A penhora de casas de habitação própria e permanente representa em média menos de 10% do total de penhoras de imóveis realizadas pela administração fiscal. Estas situações devem continuar a diminuir já a partir deste ano, quando entrarem em vigor as novas regras que não permitem a venda de casas que servem de moradas às pessoas com dívidas de impostos.

Segundo o Dinheiro Vivo, que se apoia em dados divulgados pelo Ministério das Finanças, em 2014 foram penhorados e retirados aos proprietários 59.395 imóveis, bem mais (50%) que no ano passado (24.022 imóveis penhorados). Menos de um décimo destes imóveis beneficiaram ou beneficiavam à data da penhora de isenção de Imposto Municipal sobre Imóveis (IMI), um benefício que só pode ser concedido aos imóveis indicados como morada fiscal do proprietário. Por este motivo, o número correspondente a habitações próprias e permanentes pode ainda ser inferior.

“A mera circunstância de existir ou de ter existido isenção de IMI por ser destinar a habitação própria e permanente, só por si não atesta a efetiva afetação do imóvel por parte do contribuinte devedor ou do seu agregado familiar”, explicou o Ministério das Finanças.

Na semana passada, foram aprovados diplomas que visam evitar que as pessoas possam ficar sem a casa onde habitam quando têm dívidas de impostos a que não conseguem responder. O PS quer apenas travar a venda (mas não a penhora), mas os restantes partidos à esquerda querem mesmo travar estas penhoras. O texto final terá ainda de ser submetido a votação final global e a promulgação do Presidente da República.

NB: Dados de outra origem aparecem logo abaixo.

-- ==== Sys2Proof/Machine/Mem.lean ====
section
/-! DEFINITION. Memory: its canonical form, the one place where a byte is read or written on a path (R190, R194 to
R196, R277), poison marks (R329), the address map and its windows (R179 to R182), scratchpad mappings (R184), the
page walk and its cache (R237, R238, R240), and the times of lines (R192). Byte order is decided once, in Bits. -/

namespace Sys2Proof.Machine

/-! ## The list of bytes -/

/-- What an unlisted address reads as (log 2). -/
def Memory.blank : Byte := 0#8

/-- The byte at a key. -/
def memGet : List Host.Cell → Nat → Byte
  | [], _ => Memory.blank
  | (k, b) :: t, n => if k = n then b else memGet t n

/-- Insert a byte that is not blank. -/
def memInsert : List Host.Cell → Nat → Byte → List Host.Cell
  | [], n, v => [(n, v)]
  | (k, b) :: t, n, v =>
    if n < k then (n, v) :: (k, b) :: t
    else if n = k then (n, v) :: t
    else (k, b) :: memInsert t n v

/-- Drop a key. -/
def memErase : List Host.Cell → Nat → List Host.Cell
  | [], _ => []
  | (k, b) :: t, n => if n = k then memErase t n else (k, b) :: memErase t n

/-- Write one byte, keeping the canonical form. -/
def memPut (m : List Host.Cell) (n : Nat) (v : Byte) : List Host.Cell :=
  if v = Memory.blank then memErase m n else memInsert m n v

/-- Put bytes at keys. -/
def memPutList (m : List Host.Cell) (k : Nat) : List Byte → List Host.Cell
  | [] => m
  | b :: t => memPutList (memPut m k b) (k + 1) t

/-- The canonical form: keys strictly rising, no entry blank. -/
def Memory.wf : List Host.Cell → Bool
  | [] => true
  | [(_, b)] => b != Memory.blank
  | (k, b) :: (k', b') :: t => b != Memory.blank && decide (k < k') && Memory.wf ((k', b') :: t)

/-! ## Keys -/

/-- First key of the scratchpads; the keys below are physical bytes of the domain, chip × 2^39 + address (R180). -/
def spBase : Nat := 2 ^ 52
def hbmKey (chip paddr : Nat) : Nat := chip * 2 ^ 39 + paddr
/-- Byte `off` of the scratchpad of package core `core` (R181). -/
def spKey (core off : Nat) : Nat := spBase + core * 2 ^ 19 + off
/-- Core number in the package: four cores to a cluster (R231). -/
def Warp.coreIx (w : Warp) : Nat := w.hw * 4 + w.core
def Team.coreIx (t : Team) : Nat := t.hw * 4 + t.core

/-- The bytes that stand for a key: a registered line is its scratchpad copy (R184). -/
def home (s : State) (k : Nat) : Nat :=
  if k < spBase then
    match s.mapped.find? (fun g => g.phys == k / 4096) with
    | some g => g.scr + k % 4096
    | none => k
  else k

/-! ## Order between paths -/

/-- Whether an issuer with this knowledge, acting on this path, is ordered after the write (R190, R195, R196). -/
def PathView.sees (v : PathView) (path : Path) (r : WriteRec) : Bool :=
  if v.const && r.breach then false
  else if r.path = path then true
  else if path = .g then r.fenced.isSome
  else
    ((r.path == .g || r.fenced.isSome)
        && v.hor.any fun (p, w, n) => p == path && (w == none || w == some r.writer) && decide (r.fenced.getD r.serial ≤ n))
      || (r.path != .g && v.crossed.contains (r.land, path))

/-- Name of the free choice whether one reader sees one write. -/
def choiceIx (serial key lane : Nat) : Nat := (serial * 2 ^ 64 + key) * 64 + lane

/-- The aligned unit of a byte in which one store is seen whole: 8 bytes (R191), for a table entry 16 (R138). -/
def seenUnit (path : Path) (key : Nat) : Nat := if path = .t then key / 16 else key / 8

/-- The choice whether a reader on a path sees a write that it is not ordered after. -/
def maySee (draws : Nat) (path : Path) (lane : Nat) (r : WriteRec) : Bool :=
  Config.choice draws (choiceIx r.group (seenUnit path r.key) lane)

/-- The serial at which a write took its place in the generic order (R196). -/
def WriteRec.place (r : WriteRec) : Nat := r.fenced.getD r.serial

/-- The value of a key along the write records, newest first: an unordered write is seen or not, both allowed
(R195). The number is the place of the write seen, 0 for the oldest contents. -/
def histRead (v : PathView) (path : Path) (draws lane key : Nat) : List WriteRec → Byte → Byte × Nat
  | [], cur => (cur, 0)
  | r :: t, cur =>
    if r.key = key then
      if v.sees path r || maySee draws path lane r then (cur, r.place)
      else histRead v path draws lane key t r.old
    else histRead v path draws lane key t cur

/-- The newest epoch store to a key that a member of epoch e of the request may see (R277). -/
def versionRead (v : PathView) (path : Path) (draws lane key req e : Nat) : List Version → Option (Byte × Nat)
  | [] => none
  | x :: t =>
    if x.record.key = key && x.req = req && decide (x.epoch ≤ e)
        && (v.sees path x.record || maySee draws path lane x.record) then
      some (x.byte, x.record.place)
    else versionRead v path draws lane key req e t

/-- One byte as a reader sees it. -/
def readByte (s : State) (v : PathView) (path : Path) (lane k : Nat) : Byte :=
  let k := home s k
  let (b, ser) := histRead v path s.draws lane k s.hist (memGet s.mem k)
  match v.epoch with
  | none => b
  | some (q, e) =>
    match versionRead v path s.draws lane k q e s.versions with
    | some (b', ser') => if ser < ser' then b' else b
    | none => b

def readBytes (s : State) (v : PathView) (path : Path) (lane : Nat) (ks : List Nat) : List Byte :=
  ks.map (readByte s v path lane)

/-- n consecutive keys. -/
def keysFrom (k n : Nat) : List Nat := (List.range n).map (k + ·)

/-- The number in n bytes from a key. -/
def readNat (s : State) (v : PathView) (path : Path) (lane k n : Nat) : Nat :=
  ofBytesLE (readBytes s v path lane (keysFrom k n))

/-- Place a write beneath the newest write of its key (R195: unordered writes end in either order). -/
def histBeneath (r : WriteRec) (b : Byte) : List WriteRec → List WriteRec
  | [] => []
  | x :: t =>
    if x.key = r.key then { x with old := b } :: { r with old := x.old } :: t
    else x :: histBeneath r b t

/-- The last write of a key. -/
def lastWrite (s : State) (k : Nat) : Option WriteRec := s.hist.find? (fun r => r.key == k)

/-- Mark a scratchpad line modified while its granule is registered (R184). -/
def markDirty (s : State) (k : Nat) : State :=
  if spBase ≤ k && s.mapped.any (fun g => decide (g.scr ≤ k) && decide (k < g.scr + 4096)) && !s.spDirty.contains (k / 128) then
    { s with spDirty := k / 128 :: s.spDirty }
  else s

/-- Write one byte as committed data. -/
def writeCommitted (s : State) (v : PathView) (path : Path) (land group k : Nat) (b : Byte) : State :=
  let k := home s k
  let r : WriteRec := ⟨s.serial + 1, path, k, memGet s.mem k, v.own, land, none, false, group, false⟩
  let s := markDirty { s with serial := s.serial + 1 } k
  match lastWrite s k with
  | some x =>
    if v.sees path x || maySee s.draws path 63 x then
      { s with hist := r :: s.hist, mem := memPut s.mem k b }
    else { s with hist := histBeneath r b s.hist }
  | none => { s with hist := r :: s.hist, mem := memPut s.mem k b }

/-- One byte as it stands at its home, whatever path wrote it last: with the epoch's own stores (R253, log 13). -/
def standingByte (s : State) (v : PathView) (k : Nat) : Byte :=
  let k := home s k
  match v.epoch.bind (fun e => s.versions.find? fun x => x.record.key == k && x.req == e.1 && decide (x.epoch ≤ e.2)) with
  | some x => if ((lastWrite s k).map (·.place)).getD 0 < x.record.place then x.byte else memGet s.mem k
  | none => memGet s.mem k

/-- Write one byte of an add-on-store on top of what stands (R253, log 13). -/
def sumByte (s : State) (v : PathView) (land group k : Nat) (b : Byte) : State :=
  let k := home s k
  let s := { s with serial := s.serial + 1 }
  match v.epoch with
  | none =>
    { markDirty s k with hist := ⟨s.serial, .m, k, memGet s.mem k, v.own, land, none, true, group, false⟩ :: s.hist, mem := memPut s.mem k b }
  | some (q, e) => { s with versions := ⟨q, e, b, ⟨s.serial, .m, k, 0#8, v.own, land, none, true, group, false⟩⟩ :: s.versions }

/-- Write one byte: an epoch store stays a version until commit (R277). -/
def writeByte (s : State) (v : PathView) (path : Path) (land group k : Nat) (b : Byte) : State :=
  match v.epoch with
  | none => writeCommitted s v path land group k b
  | some (q, e) =>
    let k := home s k
    let r : WriteRec := ⟨s.serial + 1, path, k, 0#8, v.own, land, none, false, group, false⟩
    { s with serial := s.serial + 1, versions := ⟨q, e, b, r⟩ :: s.versions }

/-! ## Poison marks (R329) -/

def wordPoisoned (s : State) (k : Nat) : Bool := s.poison.contains (home s k / 4)
def anyPoisoned (s : State) (ks : List Nat) : Bool := ks.any (wordPoisoned s)

def poisonWord (s : State) (n : Nat) : State :=
  if s.poison.contains n then s else { s with poison := n :: s.poison }
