-- ==== Sys2Proof/Machine/Group.lean ====
section
/-! DEFINITION. How a redundant group performs its accesses (R331, R332, R334): the load forward queue, the compare
buffer, and the pairing of the two copies' accesses. -/

namespace Sys2Proof.Machine

/-- How an access names its partner (R332): the stream, and in the lane stream the word and its split mask, in the
access stream its number. -/
structure Pairing where
  access : Bool
  pc : DWord
  mask : LaneMask
  num : Nat
deriving DecidableEq, Repr

/-- The warp of the leading copy for this warp. -/
def leadId (w : Warp) : Nat := match w.rg with | some g => if g.trailing then g.partner else w.id | none => w.id
/-- The leading warp, for placing addresses as it sees them. -/
def leadWarp (s : State) (w : Warp) : Warp := (warpById s (leadId w)).getD w
/-- The leading team, which holds the compare buffer. -/
def leadTeam (s : State) (w : Warp) : Option Team := teamById s (leadWarp s w).team

/-- Whether an access is shared between the copies: paged space and cluster windows (R332). -/
def sharedAddr (w : Warp) (va : DWord) : Bool :=
  w.rg.isSome && match regionOf va with | .local_ _ => false | _ => true

def CmpEntry.pairs (e : CmpEntry) (lead : Nat) (p : Pairing) : Bool :=
  e.warp == lead && e.access == p.access && e.pc == p.pc && e.mask == p.mask && e.num == p.num
def FwdEntry.pairs (e : FwdEntry) (lead : Nat) (p : Pairing) : Bool :=
  e.warp == lead && e.access == p.access && e.pc == p.pc && e.mask == p.mask && e.num == p.num

/-- The byte a warp holds for a key in the compare buffer, the latest entry first (R332). -/
def heldByte (t : Team) (warp key : Nat) : Option Byte :=
  t.held.reverse.findSome? fun e =>
    if e.warp = warp then (e.bytes.reverse.find? (fun b => b.1 == key)).map (·.2) else none

/-- Bytes of a load with the warp's held data over them. -/
def overlayHeld (s : State) (w : Warp) (ks : List Nat) (bs : List Byte) : List Byte :=
  match leadTeam s w with
  | none => bs
  | some t => (ks.zip bs).map fun p => (heldByte t w.id (home s p.1)).getD p.2

/-- Whether the word of a byte carries poison for a load, the warp's held stores over memory: one that is poisoned marks the
word, a good one that covers it clears the mark (R329, R332). -/
def loadPoison (s : State) (w : Warp) (k : Nat) : Bool :=
  let word (e : CmpEntry) : List Nat := (e.bytes.map (·.1)).filter fun b => b / 4 == k / 4
  let step (bad : Bool) (e : CmpEntry) : Bool :=
    if (word e).any e.poison.contains then true else if 4 ≤ (word e).eraseDups.length then false else bad
  match leadTeam s w with
  | none => wordPoisoned s k
  | some t => (t.held.filter fun e => e.warp == leadId w).foldl step (wordPoisoned s k)

/-- Whether a load of these bytes by a warp returns poison. -/
def loadPoisoned (s : State) (w : Warp) (ks : List Nat) : Bool :=
  if w.rg.isNone then anyPoisoned s ks else ks.any (loadPoison s w)

/-- What the exchange with the other copy yields. -/
inductive Exchange (α : Type) where
  /-- the access is complete -/
  | ok (a : α)
  /-- the partner has not made its access, or a queue is full -/
  | wait
  /-- the comparison failed -/
  | mismatch
deriving Repr

/-- Capacity of a warp pair's load forward queue and of a team's compare buffer (R332, R334). -/
def fwdMax : Nat := 64
def heldMax : Nat := 32

/-- A leading copy passes a performed load on. -/
def fwdPush (s : State) (w : Warp) (p : Pairing) (ks : List Nat) (bs : List Byte) : Exchange State :=
  match leadTeam s w with
  | none => .ok s
  | some t =>
    if fwdMax ≤ (t.fwd.filter (·.warp == w.id)).length then .wait
    else .ok (modTeam s t.id fun t => { t with fwd := t.fwd ++ [⟨w.id, p.access, p.pc, p.mask, p.num, ks, bs⟩] })

/-- Remove the oldest forwarded load of a pairing. -/
def dropFwd (lead : Nat) (p : Pairing) : List FwdEntry → List FwdEntry
  | [] => []
  | e :: t => if e.pairs lead p then t else e :: dropFwd lead p t

/-- A trailing copy takes the forwarded value, its address compared. -/
def fwdTake (s : State) (w : Warp) (p : Pairing) (ks : List Nat) : Exchange (List Byte × State) :=
  match leadTeam s w with
  | none => .wait
  | some t =>
    match t.fwd.find? (·.pairs (leadId w) p) with
    | none => .wait
    | some e =>
      if e.keys = ks then .ok (e.bytes, modTeam s t.id fun t => { t with fwd := dropFwd (leadId w) p t.fwd })
      else .mismatch

/-- Twin keys of scratchpad bytes in the trailing copy of a redundant group (R333). -/
def twinKeys (s : State) (w : Warp) (ks : List Nat) : List Nat :=
  if w.rg.isNone then []
  else ks.filterMap fun k =>
    (s.teams.find? fun t => decide (spKey t.coreIx t.base ≤ k) && decide (k < spKey t.coreIx (t.base + t.total))).bind fun t =>
      (t.partner.bind (teamById s)).map fun p => spKey p.coreIx p.base + (k - spKey t.coreIx t.base)

/-- Write a held entry at its home, in the leading copy's order; an entry of a cluster window reaches the object of the
trailing copy's role as well. -/
def commitEntry (s : State) (w : Warp) (e : CmpEntry) : State :=
  let own := 2 * w.id + (if e.access then 1 else 0)
  let paged := e.bytes.filter fun b => b.1 < spBase
  let sp := e.bytes.filter fun b => spBase ≤ b.1
  let twin := (sp.map fun b => (twinKeys s w [b.1]).map fun k => (k, b.2)).flatten
  let v := { PathView.start own s.serial with epoch := w.epoch.map (fun x => (w.req, x)) }
  let put (s : State) (v : PathView) (l : List (Nat × Byte)) : State :=
    match l with
    | [] => s
    | (k, _) :: _ =>
      let bad := e.poison.any fun k => l.any fun b => b.1 == k
      stampStore (writeBytes s v .g 0 (l.map (·.1)) (l.map (·.2)) bad) w.coreIx k
  put (put (put s v paged) { v with epoch := none } sp) { v with epoch := none } twin

/-- Whether a copy is past its partner's agreement on the word it issues (R333). -/
def Warp.grantedNow (w : Warp) : Bool := (w.rg.map (·.granted)).getD false

/-- A leading copy holds a store; one whose word is the commit point is performed, its operands having agreed (R333). -/
def heldPush (s : State) (w : Warp) (p : Pairing) (bytes : List (Nat × Byte)) (poison : List Nat) : Exchange State :=
  match leadTeam s w with
  | none => .ok s
  | some t =>
    if w.grantedNow then .ok (commitEntry s w ⟨w.id, p.access, p.pc, p.mask, p.num, bytes, poison, true⟩)
    else if heldMax ≤ t.held.length then .wait
    else .ok (modTeam s t.id fun t => { t with
      held := t.held ++ [⟨w.id, p.access, p.pc, p.mask, p.num, bytes, poison, false⟩] })

/-- Mark the oldest unpaired entry of a pairing agreed. -/
def agreeHeld (lead : Nat) (p : Pairing) : List CmpEntry → List CmpEntry
  | [] => []
  | e :: t => if e.pairs lead p && !e.agreed then { e with agreed := true } :: t else e :: agreeHeld lead p t

/-- A trailing copy compares its store with the entry. -/
def heldCompare (s : State) (w : Warp) (p : Pairing) (bytes : List (Nat × Byte)) : Exchange State :=
  match leadTeam s w with
  | none => .wait
  | some t =>
    if w.grantedNow then .ok s else
    match t.held.find? (fun e => e.pairs (leadId w) p && !e.agreed) with
    | none => .wait
    | some e =>
      if e.bytes = bytes then .ok (modTeam s t.id fun t => { t with held := agreeHeld (leadId w) p t.held }) else .mismatch

end Sys2Proof.Machine
end

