-- ==== Sys2Proof/Machine/LaneMem.lean ====
section
/-! DEFINITION. Lane loads, stores and atomics, fences, prefetch and XLAT (R201 to R215, R223, R224), with the checks
of R87 and R204, epoch stores (R276 to R278), purity of loads (R266), poison (R329) and the redundant group (R332). -/

namespace Sys2Proof.Machine

/-! ## Addresses (R202) -/

/-- One lane's access: lane, effective address, and whether it stays in the range the word is limited to. -/
structure LaneAcc where
  lane : Nat
  ea : DWord
  owned : Bool
deriving DecidableEq, Repr

/-- Accesses of the paged instructions. -/
def Cx.pagedAccs (cx : Cx) (offset : Bool) : List LaneAcc :=
  (LaneMask.lanes cx.p).map fun i =>
    ⟨i, cx.pairA i + (if offset then sext64 (cx.b.word i) else 0#64), true⟩

/-- Accesses of the scratchpad instructions: through the local window, or cluster window CORE. -/
def Cx.scratchAccs (cx : Cx) (cluster : Bool) (n : Nat) : List LaneAcc :=
  let core := cx.x 5 4
  let t := if cluster then teamOnCore cx.s cx.s.warp core else teamById cx.s cx.s.warp.team
  let base : Nat := if cluster then 2 ^ 56 + 2 ^ 32 + core * 2 ^ 19 else 2 ^ 56
  (LaneMask.lanes cx.p).map fun i =>
    let off : Int := (cx.a.word i).toNat + (cx.b.word i).toInt
    let tb := (t.map (·.base)).getD 0
    ⟨i, BitVec.ofInt 64 (base + tb + off), (t.map fun t => decide (0 ≤ off) && decide (off + n ≤ t.total)).getD false⟩

/-! ## Checks before any lane is performed (R204, R210) -/

/-- The .const section of the warp's image holds the whole access (R210). -/
def inConst (s : State) (w : Warp) (va : DWord) (n : Nat) : Bool :=
  match Tab.find? s.images w.image with
  | some m => decide (m.constLo.toNat ≤ va.toNat) && decide (va.toNat + n ≤ m.constHi.toNat)
  | none => false

/-- Whether the windows refuse the access (R181, R182). -/
def outOfBounds (s : State) (w : Warp) (x : LaneAcc) (n : Nat) : Bool :=
  !x.owned || (match placeWindow s w x.ea n with | some (.error .bounds) => true | _ => false)

/-- EPOCHWIN, ALIGN, BOUNDS, or the .const check of LD.C, in this order. -/
def preCheck (s : State) (w : Warp) (n : Nat) (store const : Bool) (l : List LaneAcc) : Option TrapInfo :=
  let kind := if store then 2 else 1
  let hit (code : BitVec 8) (f : LaneAcc → Bool) : Option TrapInfo :=
    let bad := l.filter f
    if bad.isEmpty then none else some (laneTrap code kind 0#32 (bad.map fun x => (x.lane, x.ea)))
  ((hit Code.epochwin fun x => store && epochOutside s w x.ea n).or
    (hit Code.align fun x => decide (x.ea.toNat % n ≠ 0))).or
    (if const then hit Code.prot fun x => !inConst s w x.ea n
      else hit Code.bounds fun x => outOfBounds s w x n)

/-- Place the accesses of lanes in turn. -/
def placeLanes (v : PathView) (w : Warp) (kind : AccKind) (n : Nat) :
    List LaneAcc → State → List (LaneAcc × Except AccErr Nat) × State
  | [], s => ([], s)
  | x :: t, s =>
    let (r, s) := placeAccess s v w kind x.ea n
    let (l, s) := placeLanes v w kind n t s
    ((x, r) :: l, s)

/-- Lanes whose access can be performed, with their keys. -/
def placedOk (l : List (LaneAcc × Except AccErr Nat)) : List (LaneAcc × Nat) :=
  l.filterMap fun p => match p.2 with | .ok k => some (p.1, k) | .error _ => none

De acordo com o Imojuris, um serviço de informação jurídica na área do Direito Imobiliário gerido pela Vida Imobiliária, as duas propostas apresentadas são distintas, mas apresentam o mesmo objetivo, “proteger um direito essencial dos cidadãos, o direito à habitação”.

O projeto apresentado pelos socialistas vai além do anunciado no programa do Governo e propõe “a proibição de todas as vendas de casas de morada de família em processo de execução fiscal, independentemente do valor da dívida fiscal ou da dívida à segurança social”. Só estão excluídas desta salvaguarda as habitações de muito elevado valor tributário, acima dos 547.323 euros, às quais se aplica a taxa máxima de Imposto Municipal sobre a Transmissão Onerosa de Imóveis (IMT). Esta exclusão pretende “evitar que contribuintes com elevado património se coloquem intencionalmente ao abrigo desta proteção, convertendo o seu património numa única residência de elevado valor”.

De acordo com o documento levado ao Parlamento, “o mecanismo criado não impede a penhora, mas suspende qualquer venda das casas por iniciativa do Estado”.

Já o Projeto de Lei do BE garante “a impenhorabilidade e a impossibilidade de execução de hipoteca do imóvel de habitação própria e permanente por dívidas fiscais”, independentemente do valor tributário do imóvel.

Os dois projetos preveem que as novas regras possam ser aplicadas nos processos iniciados após a entrada em vigor da lei e nos processos pendentes nessa data.